On 19-03-2012 19:15, Poppy, Ben wrote:
I have an interesting problem that happened last night. We are working on a DR test. Part of that test includes shutting down some DC’s in our DR datacenter. When that happened, most tests that are initiated from the xymon servers (http, dns, ssh, ftp, etc) to the monitored server went purple. The servers that went purple were not all in our DR datacenter, it was at all of our sites, and even included some tests to the xymon server itself (we monitor the HTTP web page of xymon itself as well).
Both of our xymon servers point to 2 windows DC’s in our production datacenter in /etc/resolv.conf for DNS lookups.
Check the "xymonnet" status history. I suppose this status will show some yellow events during this, caused by the network tests taking too long to run.
The status will tell you more about what part of the network tests are taking too long.
This should also show up in the xymonnet.log file.
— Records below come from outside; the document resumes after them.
/-! ### An image read back (R220) -/

/-- The item that a flight-queue entry's bytes name, of a context that stands at schedule count `clk` (R219; DESIGN CHOICE, log entry 13). -/
def fqItem (clk : Nat) (b : List Byte) : Option Item :=
  let f (o n : Nat) : Nat := ofBytes ((b.drop o).take n)
  let v := f 0 256
  let reg := f 258 2
  let mask := BitVec.ofNat 64 (f 264 8)
  let ea : Word := BitVec.ofNat 64 (f 272 8)
  let lanes := laneMask 32 64 mask.getLsbD
  let flags : Act := .flags (BitVec.ofNat 7 ea.toNat)
  let acts : List Act :=
    match f 256 1 with
    | 1 => if mask = 0 then (if ea = 0 then [] else [.load ea 8 false reg 1]) else [.setS reg (BitVec.ofNat 64 v), flags]
    | 2 => if reg < 16 then [.setP reg (v % 2 == 1), flags] else [.setK (reg - 16) (BitVec.ofNat 256 v) (BitVec.allOnes 256)]
    | 3 => if mask = 0 then (if ea = 0 then [] else [.vload ea reg (BitVec.allOnes 2048) 0]) else [.setV reg (BitVec.ofNat 2048 v) lanes, flags]
    | 4 => [.tileRow (reg / 64) (reg % 64) (BitVec.ofNat 2048 v) lanes]
    | 5 => if reg = 0 then [.vstore ea (BitVec.ofNat 2048 v) (BitVec.ofNat 256 (packNat 4 64 fun j => if mask.getLsbD j then 15 else 0))]
           else [.store ea reg (BitVec.ofNat 64 v)]
    | 6 => if reg = 0 then ((List.range 64).filter mask.getLsbD).map fun j =>
             .store (ea + BitVec.ofNat 64 (4 * j)) 4 (BitVec.ofNat 64 (laneNat (BitVec.ofNat 2048 v) j 32))
           else [.store ea reg (BitVec.ofNat 64 v)]
    | _ => []
  let i : Item := ⟨clk, clk, 0, true, false, 0, acts⟩
  if acts.isEmpty then none else some { i with due := clk + (f 257 1 - i.toCommit) }

/-- The flight queue of an image: each entry whose bytes a saved one wrote is that one, and another is read from its bytes. Work that has no
entry goes on with the save (R220; DESIGN CHOICE, log entry 13). -/
def readQueue (m : Memory) (a : Nat) (c : Core) (x : Ctx) : Ctx :=
  let bytes := (List.range (memNat m (a + 6) 1)).map fun e => memGetN m (a + 0x800 + 288 * e) 288
  let known := x.queueEntries c
  { x with
    items := x.items.filter (fun i => !i.counts || bytes.contains (i.entry x)) ++
      (bytes.filter fun b => !(known.contains b)).filterMap (fqItem x.clk)
    macros := x.macros.filter fun k => k.weight = 0 || (k.entries x c).any bytes.contains }

/-- The matrix state of an image from its bytes (R182, R219; DESIGN CHOICE, log entry 13). -/
def readMatrix (m : Memory) (a clk : Nat) : Matrix :=
  let f (o n : Nat) : Nat := memNat m (a + 0x300 + o) n
  let word := BitVec.ofNat 32 (f 8 4)
  let rows (t : Nat) : List Vec := (List.range 64).map fun i => BitVec.ofNat 2048 (memNat m (a + 0x5000 + 0x4000 * t + 256 * i) 256)
  let slots := (List.range 3).filter fun t => (memNat m (a + 7) 1).testBit t
  let role (t : Nat) : Nat := f (48 + 3 * t + 2) 1
  let part (o b k : Nat) : Nat := memNat m (a + 0x11000 + o + 512 * b + 2 * k) 2
  let op (o : Nat) : Map (List (BitVec 32)) :=
    (List.range 8).map fun b => (b, (List.range 256).map fun k => unsplit (part o b k) (part (o + 0x1000) b k) (part (o + 0x2000) b k))
  let run (t : Nat) : Option MxRun :=
    let mk (acc : BitVec 1) (three : Bool) (y : BitVec 2) : MxRun :=
      { word := word, seq := t, start := clk + f (48 + 3 * t + 1) 1 - (if three then 64 else 24), acc := acc.toNat, three := three, y := y
        sA := BitVec.ofNat 64 (f 12 8), sB := BitVec.ofNat 64 (f 20 8), sT := BitVec.ofNat 64 (f 28 8)
        fA := f 36 1, fB := f 37 1, gA := f 38 1 % 16, gB := f 38 1 / 16
        bandA := BitVec.ofNat 16 (f 44 2), bandB := BitVec.ofNat 16 (f 46 2), chain := none, tile := rows t
        next := f 40 4, total := mxSteps three, flags := 0
        opA := if three then op 0 else [], opB := if three then op 0x3000 else [] }
    match decodeSlot 4 word none with
    | .ok (.mma _ c _ _ _ _ y) => some (mk c false y)
    | .ok (.mma3 _ c _ _ _ _) => some (mk c true 0)
    | _ => none
  let runs := (slots.filter fun t => role t = 1 || role t = 2).filterMap run
  let tiles := (slots.filter fun t => role t = 3).map fun t =>
    (⟨t, clk, f (48 + 3 * t) 1, clk + f (48 + 3 * t + 1) 1, some (rows t), 0⟩ : MxPend)
  let zeros := (List.range 24).filterMap fun z =>
    if 0x80 ≤ f (57 + 2 * z) 1 then
      some (⟨3 + z, clk, f (57 + 2 * z) 1 - 0x80, clk + f (58 + 2 * z) 1, none, 0⟩ : MxPend) else none
  let pend := tiles ++ zeros
  let last (acc : Nat) : Option (Nat × Nat) :=
    match runs.find? fun r => r.acc = acc with
    | some r => some (r.seq, r.start + (if r.three then 64 else 24))
    | none => ((pend.filter fun d => d.acc = acc).foldl (fun b d =>
        match b with | some y => if y.2 < d.due then some (d.seq, d.due) else b | none => some (d.seq, d.due)) (none : Option (Nat × Nat)))
  { band0 := BitVec.ofNat 32 (f 0 4), band1 := BitVec.ofNat 32 (f 4 4), runs := runs, pend := pend, last0 := last 0, last1 := last 1
    nextSeq := 27, busyTo := clk }

/-- Whether an image's matrix parts hold what the save of a context wrote. -/
def matrixUnchanged (m : Memory) (a : Nat) (x : Ctx) : Bool :=
  let same (p : Nat × List Byte) : Bool := memGetN m (a + p.1) p.2.length == p.2
  same (0x300, mdesc x (memNat m (a + 0x3F8) 8)) && same (0x11000, msplit x) && memNat m (a + 7) 1 == 2 ^ x.tileSlots.length - 1 &&
    x.tileSlots.zipIdx.all fun t => same (0x5000 + 0x4000 * t.2, t.1.rows.flatMap fun v => toBytes 256 v.toNat)

/-- A context read back from an image (R220): scalars, predicates, system registers with their must-be-zero bits left out, flight queue and
matrix state from its bytes. `x` is what the save named in the image held, from which comes what the layout gives no bytes for, of entries
that still stand as it wrote them (DESIGN CHOICE, log entry 13). -/
def readImage (m : Memory) (a : Nat) (c : Core) (x : Ctx) (saved : Bool) : Ctx :=
  let reg (i : Nat) : Word := BitVec.ofNat 64 (memNat m (a + 0x100 + 8 * i) 8)
  let csw := reg 0
  let x := readQueue m a c x
  let x := if saved && matrixUnchanged m a x then x else { x with mx := readMatrix m a x.clk }
  let y : Core := (imageRegs.zipIdx.drop 1).foldl (fun c r =>
      if r.1 = 0x00B || r.1 = 0x300 || r.1 = 0x400 || r.1 = 0x401 || r.1 = 0x403 || r.1 = 0x00D || r.1 = 0x00E || r.1 = 0x00F
      then c else c.sysWrite r.1 (reg r.2))
    { Core.reset with ctx := x }
  { y.ctx with
    epc := (reg 1).setWidth 42 |>.setWidth 64, cause := (reg 2).setWidth 13 |>.setWidth 64
    s := (List.range 64).foldl (fun t i =>
      if i = 0 then t else Map.put t i (BitVec.ofNat 64 (memNat m (a + 0x400 + 8 * i) 8))) []
    p := BitVec.ofNat 16 (memNat m (a + 0x200) 2) ||| 1
    vstat := (reg 6).extractLsb' 0 7, rngPos := reg 7, rngKey := reg 8, wdog := reg 9
    hovf := (reg 21).extractLsb' 8 4, badimg := (reg 21).extractLsb' 12 4
    mapstat := (reg 24).extractLsb' 0 33, strayOvf := (reg 25).getLsbD 3, collide := (reg 26).getLsbD 0
    sres := csw.extractLsb' 4 3, la := csw.getLsbD 7, qreq := csw.getLsbD 8, rskew := csw.extractLsb' 9 5
    wre := csw.getLsbD 14, pend := csw.getLsbD 15, mode := csw.extractLsb' 0 2 }

end Sys2Proof.Machine
end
One likely culprit would be if you are doing "ntp" tests or custom DNS queries from Xymon against the DC's that are down. "ntp" tests use an external program (ntpdate) to perform the query, and it has a very long timeout when servers are not responding. DNS queries use the C-ARES library, and because I misunderstood how the timeout handling works in this library it can several minutes *per test* to timeout.
Fixes for both of these issues are "in the pipeline" for the next major Xymon version.
Regards, Henrik